= Bob Cornuke =

American writer and archaeologist

Robert Cornuke is an American writer and president of the Bible Archaeology Search and Exploration Institute (BASE), which is operated from his home in Colorado Springs, Colorado. He describes himself as a Biblical archaeologist, but has no degree or training in archaeology.

==Background and explorations==
He holds a Master of Arts in Biblical Studies and a Ph.D. in Bible and Theology, both from Louisiana Baptist University. He is the author of six books about his explorations.
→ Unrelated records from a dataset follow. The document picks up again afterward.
-- ==== Sys2Proof/Laws/Rel.lean ====
section
/-! SUPPORT. What a function of the device may change: the parts outside a mask stay, and the registers and HBM keep their canonical
form. Every function of the model has one such lemma; they compose. -/

namespace Sys2Proof.Laws

open Sys2Proof.Machine

/-- The bit of a part in a mask. -/
def bit : Part → Nat
  | .regs => 0 | .hbm => 1 | .square => 2 | .exc => 3 | .planes => 4 | .admJ => 5 | .tue => 6 | .hifPorts => 7 | .fns => 8
  | .applied => 9 | .hifReq => 10 | .tens => 11 | .imt => 12 | .sched => 13 | .rings => 14 | .jobs => 15 | .adm => 16 | .taken => 17
  | .dma => 18 | .port => 19 | .cls => 20 | .fwd => 21 | .cpu => 22 | .twin => 23 | .fab => 24 | .cry => 25 | .sto => 26 | .arc => 27
  | .toll => 28 | .mgt => 29 | .time => 30 | .pwr => 31 | .out => 32 | .lastRead => 33 | .serial => 34

/-- From a to b only parts of the mask change, and canonical form is kept. -/
structure Rel (m : Nat) (a b : Dev) : Prop where
  same : ∀ p, m.testBit (bit p) = false → p.same a b
  canon : a.Canon → b.Canon

theorem same_refl (p : Part) (a : Dev) : p.same a a := by cases p <;> simp [Part.same]

theorem same_trans {p : Part} {a b c : Dev} (h : p.same a b) (k : p.same b c) : p.same a c := by
  cases p <;> simp_all [Part.same]

@[refl] theorem Rel.refl (m : Nat) (a : Dev) : Rel m a a := ⟨fun p _ => same_refl p a, id⟩

theorem Rel.trans {m : Nat} {a b c : Dev} (h : Rel m a b) (k : Rel m b c) : Rel m a c :=
  ⟨fun p hp => same_trans (h.same p hp) (k.same p hp), fun x => k.canon (h.canon x)⟩

theorem Rel.mono {m n : Nat} {a b : Dev} (h : Rel m a b) (hm : m &&& n = m) : Rel n a b := by
  refine ⟨fun p hp => h.same p ?_, h.canon⟩
  have : (m &&& n).testBit (bit p) = m.testBit (bit p) := by rw [hm]
  rw [Nat.testBit_and, hp] at this
  simpa using this.symm

/-- Chaining: the last function has a lemma of its own. -/
theorem Rel.step {m n : Nat} {a e b : Dev} (h : Rel m e b) (hm : m &&& n = m) (k : Rel n a e) : Rel n a b := k.trans (h.mono hm)

/-- Chaining inside a function that takes a function: its own mask lies in m. -/
theorem Rel.step2 {k m n : Nat} {a e b : Dev} (hm : m &&& n = m) (h : Rel k e b) (hk : k &&& m = k) (g : Rel n a e) : Rel n a b :=
  g.trans ((h.mono hk).mono hm)

theorem Rel.ite {m : Nat} {c : Prop} [Decidable c] {a x y : Dev} (h : Rel m a x) (k : Rel m a y) : Rel m a (if c then x else y) := by
  split <;> assumption

theorem Rel.foldl {α : Type} {m : Nat} {a e : Dev} {g : Dev → α → Dev} {l : List α} (hg : ∀ d x, Rel m d (g d x)) (k : Rel m a e) :
    Rel m a (l.foldl g e) := by
  induction l generalizing e with
  | nil => exact k
  | cons x r ih => exact ih (k.trans (hg e x))

theorem Rel.elim {α : Type} {m : Nat} {a y : Dev} {o : Option α} {g : α → Dev} (h : Rel m a y) (k : ∀ v, Rel m a (g v)) :
    Rel m a (o.elim y g) := by
  cases o with
  | none => exact h
  | some v => exact k v

/-- Folds whose accumulator holds the device with something else. -/
theorem Rel.foldl1 {α β : Type} {m : Nat} {a : Dev} {s : Dev × β} {g : Dev × β → α → Dev × β} {l : List α}
    (hg : ∀ s x, Rel m s.1 (g s x).1) (k : Rel m a s.1) : Rel m a (l.foldl g s).1 := by
  induction l generalizing s with
  | nil => exact k
  | cons x r ih => exact ih (k.trans (hg s x))

theorem Rel.foldl2 {α β : Type} {m : Nat} {a : Dev} {s : β × Dev} {g : β × Dev → α → β × Dev} {l : List α}
    (hg : ∀ s x, Rel m s.2 (g s x).2) (k : Rel m a s.2) : Rel m a (l.foldl g s).2 := by
  induction l generalizing s with
  | nil => exact k
  | cons x r ih => exact ih (k.trans (hg s x))

/-- What an admin command's body may answer. -/
def AdmRel (m : Nat) (a : Dev) : AdmRes → Prop
  | .fail _ _ => True
  | .done d _ _ _ => Rel m a d
  | .wait d => Rel m a d

theorem AdmRel.of_eq {m : Nat} {a : Dev} {x y : AdmRes} (h : AdmRel m a x) (e : x = y) : AdmRel m a y := e ▸ h
theorem AdmRel.fail {m : Nat} {a : Dev} {x y : Nat} : AdmRel m a (.fail x y) := trivial
theorem AdmRel.done {m : Nat} {a d : Dev} {x y : Nat} {l : List Byte} (h : Rel m a d) : AdmRel m a (.done d x y l) := h
theorem AdmRel.wait {m : Nat} {a d : Dev} (h : Rel m a d) : AdmRel m a (.wait d) := h
theorem AdmRel.ite {m : Nat} {c : Prop} [Decidable c] {a : Dev} {x y : AdmRes} (h : AdmRel m a x) (k : AdmRel m a y) :
    AdmRel m a (if c then x else y) := by split <;> assumption
theorem AdmRel.mono {m n : Nat} {a : Dev} {x : AdmRes} (h : AdmRel m a x) (hm : m &&& n = m) : AdmRel n a x := by
  cases x <;> first | trivial | exact Rel.mono h hm
theorem AdmRel.step {m n : Nat} {a e : Dev} {x : AdmRes} (h : AdmRel m e x) (hm : m &&& n = m) (k : Rel n a e) : AdmRel n a x := by
  cases x <;> first | trivial | exact k.trans (Rel.mono h hm)
theorem AdmRel.elim {α : Type} {m : Nat} {a : Dev} {y : AdmRes} {o : Option α} {g : α → AdmRes} (h : AdmRel m a y)
    (k : ∀ v, AdmRel m a (g v)) : AdmRel m a (o.elim y g) := by
  cases o with
  | none => exact h
  | some v => exact k v
theorem AdmRel.checks {m : Nat} {a : Dev} {l : List (Bool × Nat × Nat)} {k : Unit → AdmRes} (h : AdmRel m a (k ())) :
    AdmRel m a (admChecks l k) := by
  unfold admChecks
  split
  · exact .fail
  · exact h

/-! Functions that may give no device. -/

def OptRel (m : Nat) (a : Dev) : Option Dev → Prop
  | none => True
  | some d => Rel m a d

theorem OptRel.none {m : Nat} {a : Dev} : OptRel m a Option.none := trivial
theorem OptRel.some {m : Nat} {a d : Dev} (h : Rel m a d) : OptRel m a (Option.some d) := h
theorem OptRel.use {m : Nat} {a d : Dev} {o : Option Dev} (e : o = Option.some d) (h : OptRel m a o) : Rel m a d := by
  rw [e] at h; exact h
theorem OptRel.step {m n : Nat} {a e : Dev} {o : Option Dev} (h : OptRel m e o) (hm : m &&& n = m) (k : Rel n a e) : OptRel n a o := by
  cases o <;> first | trivial | exact Rel.step h hm k
theorem OptRel.ite {m : Nat} {c : Prop} [Decidable c] {a : Dev} {x y : Option Dev} (h : OptRel m a x) (k : OptRel m a y) :
    OptRel m a (if c then x else y) := by split <;> assumption
theorem OptRel.map {α : Type} {m : Nat} {a : Dev} {o : Option α} {g : α → Dev} (h : ∀ x, Rel m a (g x)) : OptRel m a (o.map g) := by
  cases o <;> first | trivial | exact h _
theorem OptRel.mapD {m : Nat} {a : Dev} {o : Option Dev} {g : Dev → Dev} (h : ∀ x, Rel m x (g x)) (k : OptRel m a o) :
    OptRel m a (o.map g) := by
  cases o <;> first | trivial | exact Rel.trans k (h _)
theorem OptRel.bind {α : Type} {m : Nat} {a : Dev} {o : Option α} {g : α → Option Dev} (h : ∀ x, OptRel m a (g x)) :
    OptRel m a (o.bind g) := by
  cases o <;> first | trivial | exact h _
theorem OptRel.bindD {m : Nat} {a : Dev} {o : Option Dev} {g : Dev → Option Dev} (h : ∀ x, OptRel m x (g x)) (k : OptRel m a o) :
    OptRel m a (o.bind g) := by
  cases o with
  | none => trivial
  | some x =>
    have hx := h x
    simp only [Option.bind]
    revert hx
    cases g x <;> intro hx <;> first | trivial | exact Rel.trans k hx
theorem OptRel.orElse {m : Nat} {a : Dev} {o : Option Dev} {g : Unit → Option Dev} (h : OptRel m a o) (k : ∀ u, OptRel m a (g u)) :
    OptRel m a (o.orElse g) := by
  cases o with
  | none => exact k ()
  | some x => exact h
theorem Rel.getD {m : Nat} {a y : Dev} {o : Option Dev} (h : OptRel m a o) (k : Rel m a y) : Rel m a (o.getD y) := by
  cases o <;> assumption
Cornuke uses the Bible as a literal guide for his explorations, and prioritizes it over secular and historical sources.

James K. Hoffmeier describes him as "a former Los Angeles SWAT policeman and more recently a real estate agent" in his 2005 book Ancient Israel in Sinai: The Evidence for the Authenticity of the Wilderness Tradition.

Cornuke claims to have discovered the anchors from the Apostle Paul’s shipwreck in Marsaskala, as described in the Bible's Book of Acts, chapter 27 — by searching the sea floor off the coast of Malta.

He also made an expedition to Takht-i-Suleiman in Iran in July 2005 and June 2006, where he asserts that he found a rock formation approximately 400 ft long at 13120 ft elevation. Cornuke's search appeared on Fox News, CNN, and Good Morning America as well as others.

===Mount Sinai===
Cornuke's book, In Search of the Mountain of God, claimed to match of the biblical Mount Sinai to Jabal al-Lawz in Saudi Arabia. A similar claim was made earlier, in 1984, by Ron Wyatt.

===Island of Malta===
In 2002 Cornuke claimed to have found anchors from the biblical shipwreck of the Apostle Paul in waters near Malta. This claim has been disputed.
In 2003 Christianity Today reported that the then U.S. ambassador Kathryn Proffitt sued Cornuke to stop the sale of his book after she arranged for the "Maltese government to pardon the fisherman". (Cornuke would claim these "were from the apostle's ship.") Proffitt contended that as part of the pardon arrangement and several other issues, Cornuke agreed to remain silent about the pardon and "to allow Proffitt and the Maltese government to edit the book. He would also be required to encourage tourists to visit ancient temples." According to some he did not keep his part of the agreement.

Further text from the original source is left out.